— Required action —
Please take the records that follow and repeat exactly the lines starting with the line with "unfold runSweep uniformRegs" and going on through the line with "rw [htd]; rfl".

*** Opening Input records ***

/-- A register-only sweep of a ready instruction with U = 1. -/
theorem sweepG_ran_uniform {i : Instr} {s : State} {w : Sw} {f : Sw → Group → Tab W64 → Nat → Except Stop One}
    (h : Ready i s w) (hu : w.e.u = true) (up : Nat → Group → Group) (fl : Nat → Flags) (pw : Nat → List PWrite)
    (U : Nat → Regs → Regs)
    (hok : ∀ t, w.todo.head? = some t → w.on t = true → ∀ g d, f w g d t = .ok ⟨up t g, fl t, pw t, d⟩)
    (hm : ∀ t g, Mild g (up t g)) (hU : ∀ t g, g.trap = w.g.trap → (up t g).regs = U t g.regs)
    (hq : ∀ t, w.todo.head? = some t → w.on t = true → trapFlags w.g (fl t) = 0)
    (hw : ∀ t ∈ w.todo, ∀ x ∈ pw t, ∀ q, ofReg q x = true → q ∈ w.dests) :
    ∃ t g', sweepG i s f = .next t ∧ SweepFrame w s t ∧ t.group w.gk = some g' ∧
      g'.regs = Regs.freed w (uniformRegs w U fl w.g.regs) ∧ g'.rest = w.g.rest ∧
      (∀ u, (g'.thread u).rest = (w.g.thread u).rest) ∧ (∀ u, (g'.thread u).code = w.codeAfter u) ∧
      PendFrame w.g g' (w.own false ((w.todo.head?.toList.filter w.on).flatMap pw)) := by
  obtain ⟨s2, n, g2, hb, he⟩ := enter_ready h
  let f' := fun (g : Group) (d : Tab W64) (t : Nat) => if w.on t then f w g d t else Except.ok (⟨g, 0, [], d⟩ : One)
  have key : ∃ gf, Mild g2 gf ∧ gf.regs = uniformRegs w U fl w.g.regs ∧
      (runSweep w f' (Run.start w g2)).stop = none ∧ (runSweep w f' (Run.start w g2)).defer = [] ∧
      (runSweep w f' (Run.start w g2)).g = gf ∧
      (runSweep w f' (Run.start w g2)).pend = (w.todo.head?.toList.filter w.on).flatMap pw := by
    unfold runSweep uniformRegs
    simp only [hu, if_true, h.fetched]
    cases htd : w.todo with
    | nil => exact ⟨g2, Mild.refl g2, hb.regs, rfl, h.fresh, rfl, rfl⟩
    | cons t ts =>
      cases hon : w.on t
      · have e : f' (Run.start w g2).g (Run.start w g2).data t = .ok ⟨g2, 0, [], w.data0⟩ := by simp [f', hon, Run.start]
        simp only [e, List.head?_cons, hon]
        refine ⟨g2, Mild.refl g2, by simpa using hb.regs, rfl, ?_, by simp, by simp [Run.start, hon]⟩
        exact (if_pos (BitVec.zero_and)).trans h.fresh
      · have htm : w.todo.head? = some t := by rw [htd]; rfl
        have e : f' (Run.start w g2).g (Run.start w g2).data t = .ok ⟨up t g2, fl t, pw t, w.data0⟩ := by
          simp [f', hon, Run.start, hok t htm hon]
        simp only [e, List.head?_cons, hon, hq t htm hon]
        by_cases h0 : fl t = 0
        · refine ⟨up t g2, hm t g2, ?_, rfl, h.fresh, by simp [h0], by simp [Run.start, hon]⟩
          rw [hU t g2 hb.trap, hb.regs, h0]
          refine Regs.ext' (fun _ _ => rfl) (fun _ _ => rfl) (fun _ _ => rfl) (fun _ => rfl) (fun _ => rfl) (fun _ => rfl) (fun u => ?_) (fun _ => rfl) rfl rfl
          simp [Regs.raise]
        · obtain ⟨m, er⟩ := foldl_raise w.all (fl t) (up t g2)
          refine ⟨_, (hm t g2).trans m, ?_, rfl, h.fresh, if_neg h0, by simp [Run.start, hon]⟩
          rw [er, hU t g2 hb.trap, hb.regs]; rfl
  obtain ⟨gf, hM, hrg, hst, hdf, hgf, hpd⟩ := key
  obtain ⟨t, g', ht, hf, hg, hr, hre, hth, hc, hp⟩ := conclude_ran hb (runSweep w f' (Run.start w g2)) hst hdf
    (by rw [hgf]; exact hM) false true (by
      intro x hx q hq'
      rw [hpd] at hx
      obtain ⟨u, hu', hx'⟩ := List.mem_flatMap.mp hx
      have hu2 := (List.mem_filter.mp hu').1
      exact hw u (by cases htd : w.todo with
        | nil => rw [htd] at hu2; cases hu2
        | cons a l => rw [htd] at hu2; simp at hu2; rw [hu2]; exact List.mem_cons_self) x hx' q hq')
  refine ⟨t, g', ?_, hf, hg, ?_, hre, hth, ?_, ?_⟩
  · unfold sweepG
    rw [he]
    simp only [hb.group]
    rw [← ht]
  · rw [hr, hgf, hrg]
  · intro u
    rw [hc, hgf]
    have h1 : (gf.thread u).code = (w.g.thread u).code := by rw [hM.code]; unfold Group.thread; rw [hb.th]
    have h2 : (gf.thread u).st = (w.g.thread u).st := by
      have e : ((gf.thread u).rest).st = ((g2.thread u).rest).st := by rw [hM.threads]
      have e' : (g2.thread u).st = (w.g.thread u).st := by unfold Group.thread; rw [hb.th]
      exact e.trans e'
    unfold Sw.codeAfter Thread.pc
    rw [h1, h2]
    simp
  · rw [hpd] at hp; exact hp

*** Closing Input records ***

— Answer to this exercise —
    unfold runSweep uniformRegs
    simp only [hu, if_true, h.fetched]
    cases htd : w.todo with
    | nil => exact ⟨g2, Mild.refl g2, hb.regs, rfl, h.fresh, rfl, rfl⟩
    | cons t ts =>
      cases hon : w.on t
      · have e : f' (Run.start w g2).g (Run.start w g2).data t = .ok ⟨g2, 0, [], w.data0⟩ := by simp [f', hon, Run.start]
        simp only [e, List.head?_cons, hon]
        refine ⟨g2, Mild.refl g2, by simpa using hb.regs, rfl, ?_, by simp, by simp [Run.start, hon]⟩
        exact (if_pos (BitVec.zero_and)).trans h.fresh
      · have htm : w.todo.head? = some t := by rw [htd]; rfl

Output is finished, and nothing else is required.